-------- Input data --------
/-- A barrier with a counter or a PEND that is not 0; beyond the cluster only the leaves count. -/
def Barrier.residue (b : Barrier) : Bool :=
  (b.scope = 0 && (b.cur ≠ 0 || b.next ≠ 0))
    || b.leaves.any fun kv => kv.2.pend ≠ 0 || kv.2.unassigned ≠ 0 || !kv.2.assigned.isEmpty

/-- The object check of a step end (R283): answers whether an object was not as the program must leave it. -/
def checkObjects (c : Nat) : M s0 Bool := do
  let s ← rd
  let sems := (s.ownSems c).filter fun k => (s.sem k).count ≠ (s.sem k).init
  let bars := (s.ownBars c).filter fun i => (s.bar i).residue
  each sems fun k => do
    restoreSem k
    residueRec c (if k < 32768 then k / 1024 else unitHub) (s.sem k).vid (semObjBytes k) (s.sem k).count
  each bars fun i => do
    restoreBar i
    residueRec c unitHub (s.bar i).vid (barObjBytes i) (s.bar i).shown
  each (s.ownSems c) fun k => modSem k fun x => { x with poison := false, gone := x.gone && x.lasting }
  each (s.ownBars c) fun i => modBar i fun b => { b with poison := false, gone := b.gone && b.lasting }
  pure (!(sems.isEmpty && bars.isEmpty))

/-! ### The caravan sequence list (R293) -/

/-- The CSL of a caravan (Table 12-3). -/
def cslBytes (a : Adm) (step : Nat) (seqs : List CarSeq) : List Byte :=
  toLe seqs.length 4 ++ toLe step 4 ++ toLe a.candBase 8 ++ toLe a.candStride 4
    ++ toLe (seqs.foldl (fun n q => n + q.ntok) 0) 4 ++ zeros 40
    ++ (seqs.map fun q => toLe q.entry 4 ++ toLe q.pos 4 ++ toLe q.ntok 2 ++ toLe (b2n q.draws) 1 ++ zeros 1
          ++ toLe q.npages 4 ++ toLe q.pages 8 ++ toLe q.tokens 8).flatten

/-- Apply the mailbox commands that waited for a step's end, in order (R287). -/
def applyQueued (c : Nat) : M s0 Unit := do
  let s ← rd
  modCtx c fun x => { x with queued := [] }
  each (s.ctx c).queued (seqApply c)

/-- The builder has read the entries and cut the caravan. -/
def builderDone : M s0 Unit := modStu fun u => { u with builder := none, stalled := false }

/-- A context's step is over and served model slot k, if any: its age counts from now (R300). -/
def servedUntil (v : Caravan) : M s0 Unit := do
  let s ← rd
  if v.served then modModel v.model fun m => { m with lastEnd := some s.tb.now }

/-- CARAVAN_BUILD: the STU reads the entries and writes the CSL; an empty caravan ends the step (R292, R293, R299). Where pages
added since the step's start let an entry join a caravan that would have been empty, the cores are assigned now. -/
def execCaravanBuild (ctx : Fin 8) (s : State) : Out :=
  let c := ctx.val
  match (s.ctx c).caravan with
  | none => .next s
  | some v => runIf (s.alive && s.stu.builder = some c && v.seqs.isEmpty) s do
    let seqs ← chooseSeqs c (if v.served then some v.model else none)
    let cores := if v.cores.isEmpty && !seqs.isEmpty then (s.maskCores c).filter fun n => (s.core n).ctx.isNone else v.cores
    if v.cores.isEmpty then assignAll c cores
    if seqs.isEmpty || cores.isEmpty then
      each seqs fun q => defer c q.entry
      each v.cores fun n => modCore n fun k => { k with ctx := none }
      let _ ← checkObjects c
      applyQueued c
      builderDone
      servedUntil v
      let t ← rd
      modCtx c fun x => { x with
        caravan := none, run := if x.quiet then .idle else .waiting, waitFrom := t.tb.now,
        lastModel := if v.served then v.model else x.lastModel }
      boundary c
    else
      let t ← rd
      gwrite (.step c) (t.ctx c).adm.cslBase (cslBytes (t.ctx c).adm (t.ctx c).step seqs)
      modCtx c fun x => { x with caravan := some { v with seqs := seqs, cores := cores }, shownNact := seqs.length }

/-! ### Cutting (R294 to R296) -/

/-- The stages of a plan, ascending, each with its records in plan order. -/
def stagesOf (l : List PlanRec) : List (List PlanRec) :=
  (l.map (·.stage)).eraseDups.map fun g => l.filter (·.stage = g)

/-- Parcels that a record emits per slice. -/
def PlanRec.fanOut (r : PlanRec) (nc nact : Nat) : Nat :=
  match r.fan with
  | 0 => nc
  | 1 => nact
  | 2 => cdiv nact (max 1 r.gparam)
  | _ => 1

/-- First caravan rank, sequences, and home rank of the parcel of a rank. -/
def PlanRec.cut (r : PlanRec) (nc nact k : Nat) : Nat × Nat × Nat :=
  match r.fan with
  | 0 => (0, nact, k)
  | 1 => (k, 1, k % nc)
  | 2 => (k * r.gparam, min r.gparam (nact - k * r.gparam), k % nc)
  | _ => (0, nact, r.gparam % nc)

/-- The next parcel to cut: its stage's records, its record, and its home core. -/
def Caravan.next (v : Caravan) (plan : List PlanRec) : Option (List PlanRec × PlanRec × Nat) := do
  let st ← (stagesOf plan)[v.stage]?
  let r ← st[v.rc]?
  let home ← v.cores[(r.cut v.cores.length v.seqs.length v.rank).2.2]?
  pure (st, r, home)

/-- The cursor after a parcel: next rank, record, slice, stage. -/
def Caravan.advance (v : Caravan) (st : List PlanRec) (r : PlanRec) : Caravan :=
  let v := { v with cut := v.cut + 1 }
  if v.rank + 1 < r.fanOut v.cores.length v.seqs.length then { v with rank := v.rank + 1 }
  else if v.rc + 1 < st.length then { v with rc := v.rc + 1, rank := 0 }
  else if v.sl + 1 < r.nslice then { v with sl := v.sl + 1, rc := 0, rank := 0 }
  else { v with stage := v.stage + 1, sl := 0, rc := 0, rank := 0 }

/-- The segment table entry of a model's segment (Table 7-2). -/
def State.segEntry (s : State) (k seg : Nat) : List Byte :=
  s.gread ((s.model k).addr + (s.model k).segtab + 32 * seg) 32

/-- The segment of a parcel as it stands in the binary of model slot k now (Table 7-2). -/
def State.loadSeg (s : State) (k : Nat) (p : Parcel) : SegBuf :=
  let entry := s.segEntry k p.seg
  let a := (s.model k).addr + leAt entry 0 4
  let n := 16 * ((List.range 5).map fun j => leAt entry (4 + 2 * j) 2).foldl (· + ·) 0
  { parcel := p, entry := entry, code := s.gread a n, good := s.ggood a n }

/-- Fetch the segment of a parcel from memory: its table entry, then its words. -/
def fetchSeg (k : Nat) (p : Parcel) : M s0 SegBuf := do
  let s ← rd
  viaStations (.step p.ctx) false ((s.model k).addr + (s.model k).segtab + 32 * p.seg) 32
  let t ← rd
  let b := t.loadSeg k p
  viaStations (.step p.ctx) false ((t.model k).addr + leAt b.entry 0 4) b.code.length
  let u ← rd
  pure (u.loadSeg k p)

/-- While core n runs a parcel, the segment of the next in its home queue loads into its free buffer; the spec leaves the time
open, and the load is taken to happen as soon as both are there (R169, R296; DESIGN CHOICE, assumption log 112). -/
def loadNext (n : Nat) : M s0 Unit := do
  let s ← rd
  let c := s.core n
  match c.run, c.home.head? with
  | some _, some p =>
    if (c.segBuf.filter fun b => b.parcel = p).isNone then
      match (s.ctx p.ctx).caravan with
      | some v => do
        let b ← fetchSeg v.model p
        modCore n fun c => { c with segBuf := some b }
      | none => pure ()
  | _, _ => pure ()

/-- CARAVAN_CUT: the builder cuts the next parcel into its home queue, or stalls while that queue is full (R295, R296). -/
def execCaravanCut (s : State) : Out :=
  match s.stu.builder with
  | none => .next s
  | some c =>
    match (s.ctx c).caravan with
    | none => .next s
    | some v => runIf (s.alive && !v.seqs.isEmpty && !s.stu.stalled) s do
      match v.next (s.model v.model).plan with
      | none =>
        modCtx c fun x => { x with caravan := some { v with cutDone := true } }
        builderDone
      | some (st, r, home) =>
        if 256 ≤ (s.core home).home.length then modStu fun u => { u with stalled := true }
        else
          let (first, nseq, _) := r.cut v.cores.length v.seqs.length v.rank
          let p : Parcel := { index := v.cut, ctx := c, seg := r.seg, slice := r.sliceBase + v.sl, first := first,
                              nseq := nseq, rank := v.rank, parg := r.parg,
                              pinned := bit (leAt (s.segEntry v.model r.seg) 14 1) 0 }
          let v' := v.advance st r
          let last := (v'.next (s.model v.model).plan).isNone
          modCtx c fun x => { x with caravan := some { v' with cutDone := last }, shownCut := v'.cut }
          if s.fenced home then reportParcel p .dropped
          else
            modCore home fun k => { k with home := k.home ++ [p] }
            loadNext home
          if last then builderDone

/-- BUILDER_RESUME: the home queue that stalled the builder has freed a record (R296). -/
def execBuilderResume (s : State) : Out :=
  match s.stu.builder with
  | none => .next s
  | some c =>
    match (s.ctx c).caravan with
    | none => .next s
    | some v =>
      match v.next (s.model v.model).plan with
      | none => .next s
      | some (_, _, home) => runIf (s.alive && s.stu.stalled && (s.core home).home.length < 256) s do
        modStu fun u => { u with stalled := false }

/-! ### Stealing (R30, R31, R297) -/

/-- Mesh neighbours of a core, ascending (R20). -/
def neighbours (n : Nat) : List Nat :=
  (List.range 32).filter fun m =>
    (m / 8 = n / 8 && (m % 8 = n % 8 + 1 || n % 8 = m % 8 + 1))
      || (m % 8 = n % 8 && (m / 8 = n / 8 + 1 || n / 8 = m / 8 + 1))

/-- The core among `l` with the most unpinned records, the lowest number among equals; none where no core has one. -/
def State.victim (s : State) : List Nat → Option Nat
  | [] => none
  | m :: l =>
    let have_ (i : Nat) : Nat := ((s.core i).home.filter fun p => !p.pinned).length
    match s.victim l with
    | none => if have_ m = 0 then none else some m
    | some k => if have_ k ≤ have_ m then some m else some k

/-- An idle core: its parcel has ended, and it holds no record (R297). -/
def Core.idle (c : Core) : Bool := c.run.isNone && c.home.isEmpty && c.stolen.isNone

/-- The unpinned record nearest the tail. -/
def tailUnpinned (l : List Parcel) : Option Parcel := (l.filter fun p => !p.pinned).getLast?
--------
> **Problem statement**: Lines from the start of the records through the one containing "residueRec c unitHub" are what should be retyped, exactly and in full, both ends included.

> **Response area**:
/-- A barrier with a counter or a PEND that is not 0; beyond the cluster only the leaves count. -/
def Barrier.residue (b : Barrier) : Bool :=
  (b.scope = 0 && (b.cur ≠ 0 || b.next ≠ 0))
    || b.leaves.any fun kv => kv.2.pend ≠ 0 || kv.2.unassigned ≠ 0 || !kv.2.assigned.isEmpty

/-- The object check of a step end (R283): answers whether an object was not as the program must leave it. -/
def checkObjects (c : Nat) : M s0 Bool := do
  let s ← rd
  let sems := (s.ownSems c).filter fun k => (s.sem k).count ≠ (s.sem k).init
  let bars := (s.ownBars c).filter fun i => (s.bar i).residue
  each sems fun k => do
    restoreSem k
    residueRec c (if k < 32768 then k / 1024 else unitHub) (s.sem k).vid (semObjBytes k) (s.sem k).count
  each bars fun i => do
    restoreBar i
    residueRec c unitHub (s.bar i).vid (barObjBytes i) (s.bar i).shown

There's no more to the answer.